Exercise directions: Go through the entries below and work out how many lines include "DESIGN". Answer with the number only.
** Opening Data supplied block **
/-- An active gather or scatter of the right form (R340, R341). -/
def activeOk (hdr : Word) (pay : List Word) : Bool :=
  if Hdr.tag hdr == 0xF8 then
    let w := pay.getD 2 0
    let n := fld w 32 16
    let l := fld w 0 32
    Hdr.mb hdr == 0 && fld hdr 44 2 == 0 && 1 ≤ n && n ≤ 4 && Hdr.len hdr == 3 + n && fld w 48 16 == 0
      && l % 8 == 0 && 8 ≤ l && l ≤ 2048
  else if Hdr.tag hdr == 0xF9 then
    Hdr.mb hdr == 0 && fld hdr 44 2 == 0 && 3 ≤ Hdr.len hdr && Hdr.len hdr % 2 == 1
  else true

/-- What SEND refuses with MESSAGE_FORMAT, but for its registers (R337). -/
def State.sendRefused (s : State) (part : Option Nat) (die : Nat) (hdr : Word) (pay : List Word) : Bool :=
  let pkg := Hdr.pkg hdr
  fld hdr 0 21 != 0
  || (Hdr.cls hdr == 15 && (Hdr.len hdr != 0 || pkg == Hdr.host))
  || (pkg != s.pkgnum.toNat && pkg != Hdr.host && 24 ≤ s.portOf die pkg)
  || (pkg == s.pkgnum.toNat && !s.inSet part (Hdr.hart hdr / 256))
  || (pkg == Hdr.host && Hdr.hart hdr != 0)
  || !activeOk hdr pay

/-- Where the machine-check queue takes its next record (R378), none without room. -/
def State.mcSlot (s : State) : Option Nat :=
  let lg := fld s.mcqcfg 0 4
  if lg == 0 || 2 ^ lg ≤ (s.mcqtail - s.mcqhead).toNat then none
  else some (fld s.mcqcfg 12 40 * 4096 + 32 * (s.mcqtail.toNat % 2 ^ lg))

/-- One record of the machine-check queue (R378): posted with its notice, or counted as lost. A notice whose header SEND would
refuse is not sent (DESIGN CHOICE; log 35). -/
def State.postCheck (s : State) (kind detail agent : Nat) (w1 w2 : Word) : State :=
  let w0 := w64 (kind * 2 ^ 56 + detail % 256 * 2 ^ 40 + agent % 2 ^ 15)
  match s.mcSlot with
  | none => { s with mclost := satInc s.mclost }
  | some a =>
    let s := s.devWrite none a (bytesOf [w0, w1, w2, 0])
    let s := { s with mcqtail := s.mcqtail + 1 }
    let hdr := w64 (fld s.mcqmsg 21 43 * 2 ^ 21)
    if hdr == 0 || s.sendRefused none 0 hdr [] then s
    else
      { s with net := s.net ++
          [{ hdr := withLen hdr 1, pay := [w64 s.mcqtail.toNat], origin := 3 }] }

/-- A write of a unit at `a`, now, would merge into an uncorrectable codeword (R82). -/
def State.mergesBad (s : State) (a n : Nat) : Bool :=
  s.bankFree a s.tick && !s.isShadow a && s.boot.full && s.eccBad a n

/-- A machine-check record (R378). Where the write of it would merge into an uncorrectable codeword a second record says so
(R82), of which the write is not looked at again (DESIGN CHOICE: else there would be no end of records; log 35). -/
def State.machineCheck (s : State) (kind detail agent : Nat) (w1 w2 : Word) : State :=
  let t := s.postCheck kind detail agent w1 w2
  match s.mcSlot with
  | none => t
  | some a => if s.mergesBad a 32 then t.postCheck 2 (a / 1024 % 8) 0 (w64 (a / 8192 * 8192)) (w64 a) else t

/-- A write of a unit that belongs to agent `h`: where it would merge into an uncorrectable codeword, a record names the
writer (R82, R378). A unit of a cluster goes by the number of the cluster's first hart (DESIGN CHOICE; log 35). -/
def State.devWriteFor (s : State) (h : Nat) (a : Nat) (bs : List Byte) : State :=
  let bad := s.mergesBad a bs.length
  let s := s.devWrite (some h) a bs
  if bad then s.machineCheck 2 (a / 1024 % 8) h (w64 (a / 8192 * 8192)) (w64 a) else s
** Closing Data supplied block **
Exercise result: 3